Apr 13th, 2022
Trade Updates for Week of April 13, 2022
United States Court of International Trade
Slip Op. 22-32
In In re Section 301 Litigation, Slip Op. 22-32 (April 1, 2022), a three-judge panel of the Court held that the United States Trade Representative (USTR) had the authority to impose the List 3 and 4A sanctions as part of a continuing trade battle against unfair Chinese intellectual property practices. In so ruling, the Court rejected the plaintiffs’ principal argument that the retaliation was a new measure against Chinese tariffs, which the USTR could not impose unless it first conducted a new Section 301 investigation. However, the Court also found that USTR violated the Administrative Procedure Act (APA) by failing to provide an adequate and reasoned explanation for the choices it made in imposing these measures on some goods and not on others, and by failing to respond to the voluminous public comments received regarding these measures, the vast majority of which opposed the tariffs. The Court remanded the case to USTR with directions for the agency to provide a more detailed explanation of its decision by June 30. The Court indicated that, even though it concluded that the tariffs were not imposed in accordance with APA requirements, it would not vacate the tariffs pending the remand.
The Court began by determining that the List 3 and 4A sanctions constituted “final agency action” that was judicially reviewable. In so arguing, the Court rejected the government’s argument that the USTR’s actions were immune from judicial review as involving “foreign policy” considerations. The Court also rejected the notion that the Section 301 tariffs represented a “political question” which was not judicially reviewable. Turning to the crux of the plaintiffs’ main charge, the Court held that USTR had authority to modify its previous List 1 and 2 retaliations to impose the additional sanctions in Lists 3 and 4A. The plaintiffs had argued that these new retaliations were not the “subject of the action” originally retaliated against (China IP practices), because the Chinese tariffs had not yet been imposed when the initial Section 301 investigation was initiated, or when USTR determined that remedial action was appropriate.
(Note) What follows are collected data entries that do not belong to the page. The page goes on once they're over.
-- ==== Sys2Proof/Machine/GrpOps.lean ====
section
/-!
DEFINITION. Interpolation groups: GROUP_MOVE, its path, replacement, completion and RESUME (R151 to R157).
-/

namespace Sys2Proof.Machine

def grpPage (g : Nat) : Page := .grp (Fin.ofNat 32 g)

/-- The smaller of two limits, where 0 is no limit. -/
def capBy (x l : Rat) : Rat := if l = 0 then x else minRat x l

/-- Path limits (R153) for the members and distances of `x`: the operands, the GRP limits and the members' own, scaled by L / |Δ|. -/
def pathLim (c : Chip) (g : Nat) (x : Group) (op : Lim) : Lim :=
  let p := grpPage g
  let ms := groupScales x
  let v := (ms.map (fun m => actQ c (axmPage m.1) 0x070 * m.2)).foldl minRat (capBy op.v (actQ c p 0x060))
  let am := ms.map (fun m => actQ c (axmPage m.1) 0x078 * m.2)
  let a := am.foldl minRat (capBy op.a (actQ c p 0x068))
  let d := am.foldl minRat (capBy op.d (actQ c p 0x068))
  let js := ((ms.map (fun m => actQ c (axmPage m.1) 0x080 * m.2)) ++ [actQ c p 0x070, op.j]).filter (fun j => decide (j ≠ 0))
  { v := v, a := a, d := d, j := minList js }

/-- Operand limits of a GROUP_MOVE. -/
def groupOps (vel acc dec jerk : DWord) : Lim := { v := ofQ vel, a := ofQ acc, d := ofQ dec, j := ofQ jerk }

def maxAbs (l : List Rat) : Rat := l.foldl (fun m x => maxRat m (absRat x)) 0

/-- The leading axis: the first member with |Δ| = L (R153). -/
def leadOf (ms : List Nat) (ds : List Rat) (len : Rat) : Nat :=
  match (ms.zip ds).find? (fun m => decide (absRat m.2 = len)) with | some m => m.1 | none => 0

/-- A path ends (R154): the members are READY, or HOLDING where HOLD_PATH waits. -/
def groupDone (g : Nat) (c : Chip) : Chip :=
  let x := group c g
  let c1 := match x.run with | some r => finish r.id stDone 0 (if r.resumed then 0 else satQ x.result) c | none => c
  let c2 := each x.members (fun m c =>
    let a := axis c m
    let st : AxState := if a.holdPend then .holding else .ready
    raise (axmPage m) 8 (setAxis m { a with state := st, holdPend := false, waiting := false } c)) c1
  raise (grpPage g) 8 (setGroup g { members := x.members, lead := x.lead } c2)

/-- A path has reached its end: it completes once every physical member has met its in-position condition (R154). -/
def groupSettle (g : Nat) (c : Chip) : Chip :=
  let r := (group c g).members.foldl (fun (acc : Chip × Bool) m => let t := settleStep m acc.1; (t.1, acc.2 && t.2)) (c, true)
  if r.2 then groupDone g r.1 else r.1

/-- A fresh path from rest through given distances (R153, R156). One of length 0 completes at the knot where it takes effect (R153); one
that follows a path brought to rest completes under R154, with that path's overshoot (R155). -/
def groupPath (g : Nat) (r : Run) (op : Lim) (ds : List Rat) (result : Rat) (c : Chip) : Chip :=
  let x := group c g
  let len := maxAbs ds
  let x1 : Group := { x with
    start := x.members.map (fun m => (ownNow c m).p)
    delta := ds
    len := len
    lead := leadOf x.members ds len
    slack := 0
    kept := none
    next := none
    result := result
    waiting := false
    stop := none
    s := {}
    sNext := {} }
  let l := pathLim c g x1 op
  let clamped := decide (l.v < op.v) || decide (l.a < op.a) || decide (l.d < op.d) || (decide (op.j ≠ 0) && decide (l.j < op.j))
  let c1 := setGroup g { x1 with
    state := .moving
    run := some r
    lim := l
    plan := some (if len = 0 then { segs := [], total := 0, endP := 0 } else (planPos {} len l).1) } c
  let c2 := each x.members (fun m c => modAxis m (fun a => { a with
    state := .moving
    kept := none
    slackKept := false
    settle := 0
    settled := false
    waiting := false
    stop := none }) c) c1
  if len ≠ 0 then raiseIf clamped (grpPage g) 10 c2
  else if x.state = .moving then groupSettle g c2
  else groupDone g c2

/-- The operand checks of R152 (DETAIL 0x08). -/
def groupBad (c : Chip) (x : Group) (ts : List Rat) (count : Nat) (op : Lim) : Bool :=
  let ds := (x.members.zip ts).map (fun m => (m.1, m.2, m.2 - (ownNow c m.1).p))
  count != x.members.length || ts.length != x.members.length || decide (op.v ≤ 0) || decide (op.a ≤ 0) || decide (op.d ≤ 0) || decide (op.j < 0) ||
  ds.any (fun d => !inQ d.2.1 || outsideSwl c d.1 d.2.1) ||
  ds.any (fun d => decide (d.2.2 ≠ 0) && (decide (actQ c (axmPage d.1) 0x070 ≤ 0) || decide (actQ c (axmPage d.1) 0x078 ≤ 0)))

/-- A member that stops a GROUP_MOVE from starting (DETAIL 0x06). -/
def memberBusy (c : Chip) (n : Nat) : Bool :=
  let a := axis c n
  !pageEnabled c (axmPage n) || a.holdPend || !(a.state == .ready || a.state == .slack) || (coupledOf c n).isSome

/-- GROUP_MOVE at the knot where it takes effect (R152 to R155). -/
def startGroup (g id : Nat) (op : HostOp) (targets : Option (List DWord)) (count : Byte) (relative : Bool) (vel acc dec jerk : DWord)
    (c : Chip) : Chip :=
  let x := group c g
  let l := groupOps vel acc dec jerk
  match targets with
  | none => bufferError id c
  | some ws =>
    let ts := (x.members.zip ws).map (fun m => (if relative then (axis c m.1).cur.p else 0) + ofQ m.2)
    if groupBad c x ts count.toNat l ∨ ws.length < x.members.length then reject id 0x08 c
    else if !pageEnabled c (grpPage g) then reject id 0x06 c
    else
      let r : Run := { id := id, op := op, lim := l }
      if x.state = .moving then
        if bit (act c (grpPage g) 0x040) 0 then reject id 0x0A c
        else
          -- the old path comes to rest along its line at the new limits, then the new one starts (R155)
          let c1 := match x.run with | some q => finish q.id stCancelled 0 (satQ x.s.p) (markRunning id c) | none => markRunning id c
          let nl := pathLim c g x l
          setGroup g { x with
            run := some r
            plan := some (planVel x.s 0 nl)
            next := some (id, op, ts, x.s.p)
            waiting := false } c1
      else if x.state ≠ .idle ∧ x.state ≠ .slack then reject id 0x06 c
      else if x.members.any (memberBusy c) then reject id 0x06 c
      else
        let c1 := each x.members dropSlack (markRunning id c)
        groupPath g r l ((x.members.zip ts).map (fun m => m.2 - (ownNow c1 m.1).p)) 0 c1

/-- RESUME of a stopped path (R156): the rest of the line from rest, with the original operands, while every member is in SLACK. -/
def resumeGroup (g id : Nat) (c : Chip) : Chip :=
  let x := group c g
  match x.kept with
  | none => reject id 0x06 c
  | some r =>
    match r.op with
    | .groupMove _ _ _ _ vel acc dec jerk =>
      if x.members.any (fun m => (axis c m).state != .slack) then reject id 0x06 c
      else
        let l := groupOps vel acc dec jerk
        let rest := if x.len = 0 then 0 else x.slack / x.len
        let ds := match x.next with
          | some (_, _, ts, _) => (x.members.zip ts).map (fun m => m.2 - (ownNow c m.1).p)
          | none => x.delta.map (fun d => d * rest)
        let bad := (x.members.zip ds).any (fun d => decide (d.2 ≠ 0) && (decide (actQ c (axmPage d.1) 0x070 ≤ 0) || decide (actQ c (axmPage d.1) 0x078 ≤ 0)))
        if bad then reject id 0x08 c
        else groupPath g { r with id := id, resumed := true } l ds 0 (markRunning id c)
    | _ => reject id 0x06 c

/-- A path comes to rest under a stop (R156, R157). -/
def groupRest (g : Nat) (c : Chip) : Chip :=
  let x := group c g
  match x.stop with
  | none => c
  | some st =>
    let slack := x.len - x.s.p
    let c1 := match x.run with
      | none => c
      | some r =>
        if st.failed then (if st.code = 0 then finish r.id stAborted 0 0 c else finish r.id stFailed st.code 0 c)
        else finish r.id stInterrupted st.code (satQ slack) c
    let c2 := finishAll st.ids stDone 0 0 c1
    let c3 := each x.members (fun m c =>
      let a := axis c m
      if a.state ≠ .stopping then c
      else
        let tf := match a.stop with | some s => s.toFault | none => false
        raise (axmPage m) 9 (setAxis m { a with
          state := if tf then .fault else if a.holdPend then .holding else .slack
          slackKept := !st.failed
          holdPend := false
          stop := none } c)) c2
    let x1 : Group := { x with
      stop := none
      plan := none
      run := none
      sNext := { p := x.s.p } }
    if st.failed then raise (grpPage g) 11 (setGroup g { x1 with state := .broken, kept := none, slack := 0 } c3)
    else raise (grpPage g) 9 (setGroup g { x1 with state := .slack, kept := x.run.map (fun r => { r with id := 0 }), slack := slack } c3)

/-- A group at a frame knot: what ends here. -/
def groupKnot (g : Nat) (c : Chip) : Chip :=
  let x := group c g
  match x.state, x.plan with
  | .moving, some p =>
    if p.t < p.total then c
    else
      match x.next, x.run with
      | some (_, _, ts, s0), some r =>
        groupPath g r r.lim ((x.members.zip ts).map (fun m => m.2 - (ownNow c m.1).p)) (x.s.p - s0) c
      | _, _ =>
        groupSettle g c
  | .stopping, some p => if p.t < p.total then c else groupRest g c
  | .broken, _ =>
    if x.members.any (fun m => (axis c m).state == .fault || (axis c m).state == .safe) then c
    else setGroup g { members := x.members, lead := x.lead } c
  | _, _ => c

/-- A bus group that clamps regeneration lengthens the stops of its axes (R140). -/
def regenClamped (c : Chip) (n : Nat) : Bool := isPhys n && (busSt c (busOf c (f128 n)).val).clamp

/-- The members of a stopping path that a clamp keeps from decelerating to a path speed (R140), and the path speed that the feedback of the
fastest of them stands for. -/
def groupRegen (c : Chip) (x : Group) (y : Sp) : List Nat × Rat :=
  ((groupScales x).filter (fun m => regenClamped c m.1 && decide (y.v < absRat (fbVel c m.1) * m.2))).foldl
    (fun acc m => (acc.1 ++ [m.1], maxRat acc.2 (absRat (fbVel c m.1) * m.2))) ([], y.v)

/-- The next path coordinate, and the members' next blocks (R153). A stop that a clamp lengthens goes on from the speed reached, with
STOP_LENGTHENED once per stop for the members concerned (R140). -/
def groupCommit (g : Nat) (c : Chip) : Chip :=
  let x := group c g
  if x.state ≠ .moving ∧ x.state ≠ .stopping then c
  else
    match x.plan with
    | none => c
    | some p =>
      let T := frameSec c
      let y0 := planAt p (p.t + T)
      let r := groupRegen c x y0
      let long := x.state == .stopping && decide (y0.v < x.s.v) && !r.1.isEmpty
      let y : Sp := if long then { p := x.s.p + (x.s.v + r.2) / 2 * T, v := r.2 } else y0
      let l := match x.stop with | some st => st.lim.getD (groupStopLim c x st.kind) | none => groupStopLim c x .slack
      let plan := if long then { planVel y 0 l with t := -T } else p
      let c1 := setGroup g { x with sNext := y, plan := some plan } c
      let c2 := if long then each r.1 (fun m c =>
          if (axis c m).stopLengthened then c else raise (axmPage m) 16 (modAxis m (fun a => { a with stopLengthened := true }) c)) c1
        else c1
      each (x.members.zip (x.start.zip x.delta)) (fun m c =>
        if !(axis c m.1).torque then c
        else
          let k := m.2.2 / x.len
          setNext m.1 { p := m.2.1 + k * y.p, v := k * y.v, a := k * y.a } c) c2

/-- Software limits of a path's members (R135): the path stops so that the member rests on its limit, at the path's own deceleration. -/
def groupSwl (g : Nat) (c : Chip) : Chip :=
  let x := group c g
  if x.state ≠ .moving then c
  else
    match x.plan with
    | none => c
    | some p =>
      let y := planAt p (p.t + frameSec c)
      let sStop := stopPoint y x.lim
      let hit := (x.members.zip (x.start.zip x.delta)).find? (fun m =>
        let t := m.2.1 + m.2.2 * sStop / x.len
        swlEn c m.1 && (simpOf c m.1).isNone && ((decide (0 < m.2.2) && decide (swlPos c m.1 ≤ t)) || (decide (m.2.2 < 0) && decide (t ≤ swlNeg c m.1))) &&
          decide (m.2.1 + m.2.2 ≠ (if 0 < m.2.2 then swlPos c m.1 else swlNeg c m.1)))
      match hit with
      | none => c
      | some m =>
        let lim := if 0 < m.2.2 then swlPos c m.1 else swlNeg c m.1
        let sLim := (lim - m.2.1) * x.len / m.2.2
        let c1 := raise (axmPage m.1) 11 (latchFault (axmPage m.1) 0x13 c)
        let c2 := memberToFault 0x13 m.1 (groupBreak g m.1 .limit 0x13 0x11 c1)
        let x2 := group c2 g
        let plan := if stopPoint x.s x.lim ≤ sLim then planAhead x.s sLim 1 { x.lim with v := absRat x.s.v } else planVel x.s 0 x.lim
        setGroup g { x2 with plan := some plan, stop := x2.stop.map (fun st => { st with lim := some x.lim }) } c2

end Sys2Proof.Machine
end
The government contended that China’s tariffs represented an increase in the burden on U.S. commerce resulting from China’s IP policies.
The Court held that “upon review of the record’s proceedings and the arguments of the Parties, the Court find that the link between the subject of the original Section 301 action and China’s retaliation is plain on its face.” The Court asserted that “by directly offsetting the duties on the $50 billion in trade with its own duties on $50 billion from the United States, China directly connected its retaliation to the U.S. action and to its own policies and practices that the U.S. action was designed to eliminate”. Stated another way, once the USTR imposes Section 301 tariffs, it can continue to escalate the battle against a trading partner so long as it can connect any action by the partner to the original dispute.
The Court also suggested that by discussion retaliation, the USTR’s Section 301 report “provides context and explanation regarding the reasons why individual companies are unable and unwilling to pursue their own complaints against the underlying Chinese practices. This recognition of the challenges faced by individual companies led the USTR, consistent with the direction of the President, to initiate the Section 301 action in order to protect US companies without them filing their own petitions and incurring the consequences of targeted regulation”. The court concluded that “thus even if the retaliatory actions by China were not otherwise clearly related to the acts, policies, and practices that China sought to defend from the USTR’s Section 301 action, the USTR report provides a basis for regarding China’s retaliatory actions as within the scope of the acts, policies, and practices, that were the subject of the original action”.
Finding that the issues did not fall within the “foreign affairs” exception to the Administrative Procedure Act (APA), the Court then proceeded to consider the plaintiffs’ APA claims, finding that USTR failed to respond adequately to public comments, and failed to explain the reasons for its determinations. The court held that:
The USTR’s statements of basis and purpose thus indicate why the USTR deemed China’s ongoing and retaliatory conduct actionable; however, those statements failed to appraise the Court how the USTR came to its decision to act and the manner in which it chose to act, taking account of the opposition and support for the increased duties and the inclusion or exclusion of particular subheadings, the concerns raised about the impact of the duties on the U.S. economy and the potential availability of alternative causes of action, within the context of the specific direction provided by the President.
USTR’s failure to respond to significant issues raised in the public comments rendered the determination not consistent with the APA.
The Court remanded the matter to USTR, with instructions for the agency to provide comments and reasons for its imposition of List 3 and 4A tariffs on Chinese goods no later than June 30, 2022.
Ordinarily, the APA requires a reviewing court to “hold unlawful, and set aside” agency action not undertaken in accordance with APA requirements. The court concluded, however, that it could remand USTR’s legally insufficient determination for further comment, without vacating it, or voiding the tariffs imposed thereunder.